Work task: From the data below, copy out every line in which the word "only" occurs.

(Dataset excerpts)
++++++++++++++++++++

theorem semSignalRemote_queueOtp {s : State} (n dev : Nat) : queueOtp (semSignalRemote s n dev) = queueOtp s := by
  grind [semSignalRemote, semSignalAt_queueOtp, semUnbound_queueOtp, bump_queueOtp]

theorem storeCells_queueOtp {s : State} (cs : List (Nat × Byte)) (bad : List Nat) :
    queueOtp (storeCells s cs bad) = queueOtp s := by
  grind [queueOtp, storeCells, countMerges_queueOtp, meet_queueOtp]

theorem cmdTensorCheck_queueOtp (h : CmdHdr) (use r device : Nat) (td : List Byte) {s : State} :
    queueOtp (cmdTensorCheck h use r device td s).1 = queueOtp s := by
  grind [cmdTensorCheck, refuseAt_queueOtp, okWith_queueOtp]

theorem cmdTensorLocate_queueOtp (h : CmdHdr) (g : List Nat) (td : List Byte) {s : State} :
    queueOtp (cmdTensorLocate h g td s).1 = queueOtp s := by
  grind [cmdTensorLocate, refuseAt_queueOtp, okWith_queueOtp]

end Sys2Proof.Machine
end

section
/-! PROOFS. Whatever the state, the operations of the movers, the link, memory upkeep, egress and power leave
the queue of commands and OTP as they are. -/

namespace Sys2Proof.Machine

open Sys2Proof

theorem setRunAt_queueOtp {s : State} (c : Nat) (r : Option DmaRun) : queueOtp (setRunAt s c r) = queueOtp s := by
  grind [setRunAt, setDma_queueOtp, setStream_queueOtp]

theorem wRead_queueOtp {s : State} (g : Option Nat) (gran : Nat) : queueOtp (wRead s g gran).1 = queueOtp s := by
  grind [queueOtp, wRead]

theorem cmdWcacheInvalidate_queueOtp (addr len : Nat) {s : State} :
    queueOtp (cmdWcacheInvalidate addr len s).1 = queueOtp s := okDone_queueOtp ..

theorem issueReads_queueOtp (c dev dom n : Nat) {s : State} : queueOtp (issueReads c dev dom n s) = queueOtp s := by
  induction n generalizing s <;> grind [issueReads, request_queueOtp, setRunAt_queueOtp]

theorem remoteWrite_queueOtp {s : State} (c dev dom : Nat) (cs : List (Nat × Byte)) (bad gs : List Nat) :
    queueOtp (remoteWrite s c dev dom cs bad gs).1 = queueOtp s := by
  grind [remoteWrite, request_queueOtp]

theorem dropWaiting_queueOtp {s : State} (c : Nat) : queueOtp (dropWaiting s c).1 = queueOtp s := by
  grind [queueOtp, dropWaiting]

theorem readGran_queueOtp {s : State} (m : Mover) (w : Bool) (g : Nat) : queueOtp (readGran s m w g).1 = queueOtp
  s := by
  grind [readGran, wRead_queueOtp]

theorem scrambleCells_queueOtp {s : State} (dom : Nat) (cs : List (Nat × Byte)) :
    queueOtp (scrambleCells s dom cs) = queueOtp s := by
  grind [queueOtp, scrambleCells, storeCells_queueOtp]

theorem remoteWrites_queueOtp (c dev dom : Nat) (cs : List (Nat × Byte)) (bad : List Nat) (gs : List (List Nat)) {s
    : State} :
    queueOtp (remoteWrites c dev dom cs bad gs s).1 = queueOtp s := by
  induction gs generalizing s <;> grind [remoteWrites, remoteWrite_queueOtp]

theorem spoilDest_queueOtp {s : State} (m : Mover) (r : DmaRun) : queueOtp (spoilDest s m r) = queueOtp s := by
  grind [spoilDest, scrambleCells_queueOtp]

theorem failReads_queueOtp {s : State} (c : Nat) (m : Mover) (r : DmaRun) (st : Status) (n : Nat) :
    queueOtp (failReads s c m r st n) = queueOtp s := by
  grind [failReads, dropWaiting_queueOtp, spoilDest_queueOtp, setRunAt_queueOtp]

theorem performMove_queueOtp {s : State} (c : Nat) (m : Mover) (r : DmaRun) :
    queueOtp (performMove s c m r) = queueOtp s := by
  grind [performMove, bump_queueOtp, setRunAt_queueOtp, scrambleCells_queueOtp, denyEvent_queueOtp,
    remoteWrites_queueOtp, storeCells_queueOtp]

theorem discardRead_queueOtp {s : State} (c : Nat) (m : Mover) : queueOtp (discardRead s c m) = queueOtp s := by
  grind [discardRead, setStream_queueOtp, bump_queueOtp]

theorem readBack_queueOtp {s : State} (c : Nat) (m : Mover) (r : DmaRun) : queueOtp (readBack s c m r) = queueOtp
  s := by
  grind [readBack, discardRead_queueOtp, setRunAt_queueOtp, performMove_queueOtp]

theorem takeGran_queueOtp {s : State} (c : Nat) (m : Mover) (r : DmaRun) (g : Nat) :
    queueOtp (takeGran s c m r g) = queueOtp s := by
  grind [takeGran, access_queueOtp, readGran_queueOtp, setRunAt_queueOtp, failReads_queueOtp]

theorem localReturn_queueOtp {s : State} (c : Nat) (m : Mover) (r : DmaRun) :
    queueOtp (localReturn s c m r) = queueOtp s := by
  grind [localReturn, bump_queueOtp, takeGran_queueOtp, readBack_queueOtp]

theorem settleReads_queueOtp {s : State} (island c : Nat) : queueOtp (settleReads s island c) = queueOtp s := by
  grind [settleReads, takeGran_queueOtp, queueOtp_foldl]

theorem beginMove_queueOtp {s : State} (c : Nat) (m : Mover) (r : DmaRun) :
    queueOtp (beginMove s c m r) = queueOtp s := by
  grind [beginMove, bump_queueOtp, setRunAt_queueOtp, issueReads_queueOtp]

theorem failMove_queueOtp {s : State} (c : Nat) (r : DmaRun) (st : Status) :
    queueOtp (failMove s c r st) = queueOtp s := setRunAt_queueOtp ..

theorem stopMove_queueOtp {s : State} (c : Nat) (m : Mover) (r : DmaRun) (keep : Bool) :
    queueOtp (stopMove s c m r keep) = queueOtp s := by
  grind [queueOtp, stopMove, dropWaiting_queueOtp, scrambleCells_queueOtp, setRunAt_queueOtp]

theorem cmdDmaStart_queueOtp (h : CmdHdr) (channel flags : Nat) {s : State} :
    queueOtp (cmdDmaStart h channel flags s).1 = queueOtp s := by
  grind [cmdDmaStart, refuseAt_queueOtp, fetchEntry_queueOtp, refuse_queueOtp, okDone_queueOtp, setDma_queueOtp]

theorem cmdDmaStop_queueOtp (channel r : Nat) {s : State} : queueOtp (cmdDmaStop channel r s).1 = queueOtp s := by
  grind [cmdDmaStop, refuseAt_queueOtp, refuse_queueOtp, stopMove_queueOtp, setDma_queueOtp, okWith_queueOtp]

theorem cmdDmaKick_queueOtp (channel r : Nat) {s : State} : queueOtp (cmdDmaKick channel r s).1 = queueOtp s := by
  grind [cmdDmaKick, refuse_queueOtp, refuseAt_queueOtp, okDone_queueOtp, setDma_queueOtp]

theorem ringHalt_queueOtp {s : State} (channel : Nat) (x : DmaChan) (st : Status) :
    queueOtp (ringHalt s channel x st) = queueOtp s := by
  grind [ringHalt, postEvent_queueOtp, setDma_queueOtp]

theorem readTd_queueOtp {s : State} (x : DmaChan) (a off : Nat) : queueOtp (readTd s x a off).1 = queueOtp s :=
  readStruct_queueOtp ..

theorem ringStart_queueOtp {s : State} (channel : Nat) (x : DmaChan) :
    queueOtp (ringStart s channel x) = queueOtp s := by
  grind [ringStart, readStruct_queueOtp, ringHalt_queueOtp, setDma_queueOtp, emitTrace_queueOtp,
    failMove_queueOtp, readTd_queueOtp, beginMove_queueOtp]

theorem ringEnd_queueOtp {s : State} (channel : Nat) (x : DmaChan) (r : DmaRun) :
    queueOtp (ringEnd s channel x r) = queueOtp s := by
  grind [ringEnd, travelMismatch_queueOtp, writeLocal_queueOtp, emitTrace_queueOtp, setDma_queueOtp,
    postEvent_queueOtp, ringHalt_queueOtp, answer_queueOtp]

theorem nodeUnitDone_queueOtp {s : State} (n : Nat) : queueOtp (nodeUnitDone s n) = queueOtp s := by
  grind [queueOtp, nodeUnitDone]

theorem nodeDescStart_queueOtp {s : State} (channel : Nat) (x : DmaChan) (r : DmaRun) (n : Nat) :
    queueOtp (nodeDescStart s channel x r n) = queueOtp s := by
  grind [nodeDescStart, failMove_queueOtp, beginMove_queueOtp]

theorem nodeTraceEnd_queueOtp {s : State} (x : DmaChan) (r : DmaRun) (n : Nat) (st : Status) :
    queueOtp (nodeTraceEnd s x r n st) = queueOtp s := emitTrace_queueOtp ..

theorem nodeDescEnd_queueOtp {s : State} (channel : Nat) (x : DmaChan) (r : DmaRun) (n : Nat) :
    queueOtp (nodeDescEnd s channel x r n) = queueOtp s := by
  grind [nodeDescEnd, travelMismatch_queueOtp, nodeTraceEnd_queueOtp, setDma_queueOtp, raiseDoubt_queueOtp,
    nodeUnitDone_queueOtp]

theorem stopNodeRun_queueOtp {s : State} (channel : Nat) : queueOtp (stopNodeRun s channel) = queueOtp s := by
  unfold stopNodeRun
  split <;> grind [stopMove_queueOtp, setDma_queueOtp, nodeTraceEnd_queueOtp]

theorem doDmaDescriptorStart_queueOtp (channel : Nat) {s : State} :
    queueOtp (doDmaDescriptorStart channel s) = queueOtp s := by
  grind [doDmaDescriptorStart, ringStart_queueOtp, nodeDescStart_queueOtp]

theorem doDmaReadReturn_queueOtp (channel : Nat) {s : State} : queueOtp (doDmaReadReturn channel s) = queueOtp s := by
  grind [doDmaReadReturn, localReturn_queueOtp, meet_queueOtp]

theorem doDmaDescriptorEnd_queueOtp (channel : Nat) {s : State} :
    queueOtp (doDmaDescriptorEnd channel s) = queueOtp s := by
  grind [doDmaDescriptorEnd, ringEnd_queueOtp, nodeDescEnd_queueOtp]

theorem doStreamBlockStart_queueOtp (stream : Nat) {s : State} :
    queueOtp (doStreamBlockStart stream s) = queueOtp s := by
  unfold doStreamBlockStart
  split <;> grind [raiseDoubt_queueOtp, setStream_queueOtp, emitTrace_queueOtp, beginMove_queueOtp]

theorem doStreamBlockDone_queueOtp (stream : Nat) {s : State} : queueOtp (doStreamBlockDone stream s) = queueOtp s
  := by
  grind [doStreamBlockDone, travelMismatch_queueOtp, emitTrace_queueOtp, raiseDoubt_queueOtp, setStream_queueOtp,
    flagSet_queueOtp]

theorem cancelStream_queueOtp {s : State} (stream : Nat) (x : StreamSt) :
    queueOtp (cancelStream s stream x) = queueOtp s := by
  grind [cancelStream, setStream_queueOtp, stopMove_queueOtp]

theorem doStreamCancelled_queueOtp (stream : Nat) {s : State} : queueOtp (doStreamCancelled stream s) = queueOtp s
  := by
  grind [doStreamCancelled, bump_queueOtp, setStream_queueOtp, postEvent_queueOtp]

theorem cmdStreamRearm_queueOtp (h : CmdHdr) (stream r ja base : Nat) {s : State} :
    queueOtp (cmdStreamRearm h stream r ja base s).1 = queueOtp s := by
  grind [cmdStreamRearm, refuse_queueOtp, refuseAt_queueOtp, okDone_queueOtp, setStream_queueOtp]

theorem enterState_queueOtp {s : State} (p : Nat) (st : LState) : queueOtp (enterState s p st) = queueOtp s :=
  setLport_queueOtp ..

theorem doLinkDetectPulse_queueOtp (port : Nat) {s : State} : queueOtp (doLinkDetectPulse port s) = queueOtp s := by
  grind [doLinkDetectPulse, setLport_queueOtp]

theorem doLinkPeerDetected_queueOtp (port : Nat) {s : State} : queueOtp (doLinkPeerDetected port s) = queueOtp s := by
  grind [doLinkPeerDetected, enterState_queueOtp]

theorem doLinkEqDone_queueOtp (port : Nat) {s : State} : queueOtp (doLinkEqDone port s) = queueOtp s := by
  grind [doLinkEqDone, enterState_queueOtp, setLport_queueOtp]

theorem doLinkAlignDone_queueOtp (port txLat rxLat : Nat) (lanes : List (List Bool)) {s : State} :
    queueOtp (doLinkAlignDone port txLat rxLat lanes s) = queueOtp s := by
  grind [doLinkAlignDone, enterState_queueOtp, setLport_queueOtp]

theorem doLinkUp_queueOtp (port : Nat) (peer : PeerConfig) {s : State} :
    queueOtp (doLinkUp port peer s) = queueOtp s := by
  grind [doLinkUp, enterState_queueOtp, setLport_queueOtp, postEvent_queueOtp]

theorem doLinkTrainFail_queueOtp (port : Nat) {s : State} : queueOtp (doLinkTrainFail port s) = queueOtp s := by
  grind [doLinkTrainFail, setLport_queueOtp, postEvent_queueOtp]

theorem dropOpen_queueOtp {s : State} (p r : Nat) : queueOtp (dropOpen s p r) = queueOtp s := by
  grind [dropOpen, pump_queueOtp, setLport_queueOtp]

++++++++++++++++++++

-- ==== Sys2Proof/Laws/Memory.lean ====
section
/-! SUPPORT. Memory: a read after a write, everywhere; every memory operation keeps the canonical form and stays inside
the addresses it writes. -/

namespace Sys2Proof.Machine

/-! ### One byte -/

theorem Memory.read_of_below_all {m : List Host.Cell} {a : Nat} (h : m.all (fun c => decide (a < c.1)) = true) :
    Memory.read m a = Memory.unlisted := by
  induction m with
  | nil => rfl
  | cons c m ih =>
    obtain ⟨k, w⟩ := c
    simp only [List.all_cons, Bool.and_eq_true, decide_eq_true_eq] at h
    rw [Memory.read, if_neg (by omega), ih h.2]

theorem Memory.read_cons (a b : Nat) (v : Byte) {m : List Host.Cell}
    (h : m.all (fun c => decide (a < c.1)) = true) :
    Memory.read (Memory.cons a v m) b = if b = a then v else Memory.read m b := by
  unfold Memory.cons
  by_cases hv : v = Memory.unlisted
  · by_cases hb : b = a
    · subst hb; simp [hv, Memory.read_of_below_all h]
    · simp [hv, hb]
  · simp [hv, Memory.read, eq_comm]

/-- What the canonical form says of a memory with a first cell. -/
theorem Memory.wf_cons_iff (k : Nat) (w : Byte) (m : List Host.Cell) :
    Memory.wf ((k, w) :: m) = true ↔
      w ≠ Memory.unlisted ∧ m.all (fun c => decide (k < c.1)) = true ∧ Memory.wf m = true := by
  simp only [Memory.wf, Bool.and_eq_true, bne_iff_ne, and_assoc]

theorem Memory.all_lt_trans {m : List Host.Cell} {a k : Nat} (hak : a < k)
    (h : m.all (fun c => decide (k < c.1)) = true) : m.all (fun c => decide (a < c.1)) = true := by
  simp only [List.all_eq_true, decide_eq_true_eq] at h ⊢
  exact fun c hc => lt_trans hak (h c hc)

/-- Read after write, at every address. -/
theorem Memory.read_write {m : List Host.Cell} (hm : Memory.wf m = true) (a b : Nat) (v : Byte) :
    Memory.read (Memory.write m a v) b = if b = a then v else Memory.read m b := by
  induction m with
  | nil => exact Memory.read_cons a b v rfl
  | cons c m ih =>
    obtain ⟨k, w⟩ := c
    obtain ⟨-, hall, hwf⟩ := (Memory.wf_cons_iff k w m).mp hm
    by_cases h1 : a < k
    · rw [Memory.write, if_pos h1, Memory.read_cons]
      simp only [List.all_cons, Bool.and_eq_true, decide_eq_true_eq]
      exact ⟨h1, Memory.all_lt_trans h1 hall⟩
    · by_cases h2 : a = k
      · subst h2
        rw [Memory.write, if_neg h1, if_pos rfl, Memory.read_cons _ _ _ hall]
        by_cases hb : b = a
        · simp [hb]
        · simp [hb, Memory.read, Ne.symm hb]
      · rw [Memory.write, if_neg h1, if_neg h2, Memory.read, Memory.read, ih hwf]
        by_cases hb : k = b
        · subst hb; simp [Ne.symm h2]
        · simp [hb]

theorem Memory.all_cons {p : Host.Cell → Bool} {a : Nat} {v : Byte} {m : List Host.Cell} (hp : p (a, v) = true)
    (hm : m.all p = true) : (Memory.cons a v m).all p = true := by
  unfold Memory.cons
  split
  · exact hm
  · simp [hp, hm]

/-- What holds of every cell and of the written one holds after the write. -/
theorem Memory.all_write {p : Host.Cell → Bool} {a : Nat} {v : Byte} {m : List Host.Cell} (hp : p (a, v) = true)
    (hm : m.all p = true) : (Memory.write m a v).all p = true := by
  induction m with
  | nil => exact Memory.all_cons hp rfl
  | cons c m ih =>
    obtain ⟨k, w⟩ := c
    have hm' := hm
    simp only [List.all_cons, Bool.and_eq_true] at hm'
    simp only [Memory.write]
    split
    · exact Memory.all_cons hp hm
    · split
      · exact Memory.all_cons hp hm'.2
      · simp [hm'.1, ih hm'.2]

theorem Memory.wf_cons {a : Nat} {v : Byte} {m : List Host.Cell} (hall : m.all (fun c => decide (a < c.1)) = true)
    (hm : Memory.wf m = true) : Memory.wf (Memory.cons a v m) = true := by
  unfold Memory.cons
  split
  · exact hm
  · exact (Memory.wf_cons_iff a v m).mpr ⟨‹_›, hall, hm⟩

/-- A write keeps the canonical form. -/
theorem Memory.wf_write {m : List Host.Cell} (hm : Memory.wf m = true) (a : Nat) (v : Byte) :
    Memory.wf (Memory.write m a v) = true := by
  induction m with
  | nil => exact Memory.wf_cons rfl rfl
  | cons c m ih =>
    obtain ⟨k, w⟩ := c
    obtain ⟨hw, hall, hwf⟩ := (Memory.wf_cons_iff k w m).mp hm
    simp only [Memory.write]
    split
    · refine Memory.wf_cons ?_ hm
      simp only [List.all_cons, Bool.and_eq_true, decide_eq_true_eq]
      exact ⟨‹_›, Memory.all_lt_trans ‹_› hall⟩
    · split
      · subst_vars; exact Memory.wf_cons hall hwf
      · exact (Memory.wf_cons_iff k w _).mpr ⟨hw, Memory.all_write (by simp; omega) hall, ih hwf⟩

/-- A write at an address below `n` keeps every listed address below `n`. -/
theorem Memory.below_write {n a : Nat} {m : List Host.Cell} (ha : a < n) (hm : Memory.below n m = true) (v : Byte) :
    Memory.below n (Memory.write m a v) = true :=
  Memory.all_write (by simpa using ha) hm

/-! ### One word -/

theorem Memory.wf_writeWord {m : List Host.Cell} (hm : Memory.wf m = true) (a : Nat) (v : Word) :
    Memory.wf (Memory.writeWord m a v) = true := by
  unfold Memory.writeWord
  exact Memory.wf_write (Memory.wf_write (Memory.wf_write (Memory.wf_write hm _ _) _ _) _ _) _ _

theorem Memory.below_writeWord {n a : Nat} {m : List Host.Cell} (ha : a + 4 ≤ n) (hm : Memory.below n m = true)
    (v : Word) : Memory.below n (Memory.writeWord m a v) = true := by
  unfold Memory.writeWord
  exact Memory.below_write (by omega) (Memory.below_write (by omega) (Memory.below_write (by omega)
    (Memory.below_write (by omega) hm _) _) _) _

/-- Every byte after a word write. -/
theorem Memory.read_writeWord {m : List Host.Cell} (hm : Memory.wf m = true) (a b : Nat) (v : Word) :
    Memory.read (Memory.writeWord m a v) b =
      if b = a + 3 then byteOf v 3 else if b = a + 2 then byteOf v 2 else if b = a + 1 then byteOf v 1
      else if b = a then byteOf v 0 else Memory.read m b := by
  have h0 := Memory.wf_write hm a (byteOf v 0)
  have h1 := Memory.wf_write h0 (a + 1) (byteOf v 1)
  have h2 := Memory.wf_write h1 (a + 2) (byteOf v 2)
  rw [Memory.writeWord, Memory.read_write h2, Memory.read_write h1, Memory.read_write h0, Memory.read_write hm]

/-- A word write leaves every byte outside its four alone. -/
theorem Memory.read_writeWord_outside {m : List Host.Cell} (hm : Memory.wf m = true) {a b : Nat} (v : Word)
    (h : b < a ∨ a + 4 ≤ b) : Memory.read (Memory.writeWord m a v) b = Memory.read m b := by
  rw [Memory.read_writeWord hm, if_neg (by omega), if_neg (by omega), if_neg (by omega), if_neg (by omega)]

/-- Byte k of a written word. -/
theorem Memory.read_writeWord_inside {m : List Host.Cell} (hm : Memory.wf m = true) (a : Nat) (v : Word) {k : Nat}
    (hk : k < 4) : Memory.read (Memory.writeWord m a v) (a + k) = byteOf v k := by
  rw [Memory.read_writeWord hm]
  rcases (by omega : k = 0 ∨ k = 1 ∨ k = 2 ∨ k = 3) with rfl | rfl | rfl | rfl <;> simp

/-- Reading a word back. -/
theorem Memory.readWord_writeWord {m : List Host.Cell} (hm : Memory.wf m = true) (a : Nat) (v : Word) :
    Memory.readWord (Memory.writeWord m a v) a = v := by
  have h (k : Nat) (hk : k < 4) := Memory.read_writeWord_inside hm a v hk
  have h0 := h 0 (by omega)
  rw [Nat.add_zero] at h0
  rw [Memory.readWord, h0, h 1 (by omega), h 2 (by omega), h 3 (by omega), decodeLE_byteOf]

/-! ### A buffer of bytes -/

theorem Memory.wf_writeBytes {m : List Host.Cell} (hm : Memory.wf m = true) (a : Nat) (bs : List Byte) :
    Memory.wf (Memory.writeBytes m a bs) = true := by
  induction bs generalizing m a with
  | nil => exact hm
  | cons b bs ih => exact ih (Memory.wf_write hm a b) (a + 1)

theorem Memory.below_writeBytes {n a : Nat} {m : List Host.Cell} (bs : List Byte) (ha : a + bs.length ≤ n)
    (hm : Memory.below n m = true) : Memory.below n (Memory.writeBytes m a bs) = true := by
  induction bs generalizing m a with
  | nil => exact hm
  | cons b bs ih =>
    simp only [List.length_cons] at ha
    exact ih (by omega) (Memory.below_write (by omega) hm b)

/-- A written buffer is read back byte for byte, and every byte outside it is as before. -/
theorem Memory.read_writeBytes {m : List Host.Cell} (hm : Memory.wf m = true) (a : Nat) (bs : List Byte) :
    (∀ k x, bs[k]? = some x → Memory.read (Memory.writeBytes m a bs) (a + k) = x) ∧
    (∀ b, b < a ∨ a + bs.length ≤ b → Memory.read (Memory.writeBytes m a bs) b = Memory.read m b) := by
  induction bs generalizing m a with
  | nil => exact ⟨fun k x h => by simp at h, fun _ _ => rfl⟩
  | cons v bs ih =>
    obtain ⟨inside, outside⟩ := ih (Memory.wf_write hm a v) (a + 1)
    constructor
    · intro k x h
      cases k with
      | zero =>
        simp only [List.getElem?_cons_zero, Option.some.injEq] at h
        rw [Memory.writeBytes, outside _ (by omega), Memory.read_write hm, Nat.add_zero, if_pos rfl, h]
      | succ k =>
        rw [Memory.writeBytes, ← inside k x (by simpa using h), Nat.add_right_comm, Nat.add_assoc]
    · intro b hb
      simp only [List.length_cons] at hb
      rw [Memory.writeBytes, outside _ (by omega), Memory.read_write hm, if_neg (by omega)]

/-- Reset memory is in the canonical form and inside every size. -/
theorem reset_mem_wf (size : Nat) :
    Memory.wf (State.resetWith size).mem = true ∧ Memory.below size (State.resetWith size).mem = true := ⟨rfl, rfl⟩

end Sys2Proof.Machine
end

++++++++++++++++++++

Expected output:
    simp only [List.all_cons, Bool.and_eq_true, decide_eq_true_eq] at h
  simp only [Memory.wf, Bool.and_eq_true, bne_iff_ne, and_assoc]
  simp only [List.all_eq_true, decide_eq_true_eq] at h ⊢
      simp only [List.all_cons, Bool.and_eq_true, decide_eq_true_eq]
    simp only [List.all_cons, Bool.and_eq_true] at hm'
    simp only [Memory.write]
    simp only [Memory.write]
      simp only [List.all_cons, Bool.and_eq_true, decide_eq_true_eq]
    simp only [List.length_cons] at ha
        simp only [List.getElem?_cons_zero, Option.some.injEq] at h
      simp only [List.length_cons] at hb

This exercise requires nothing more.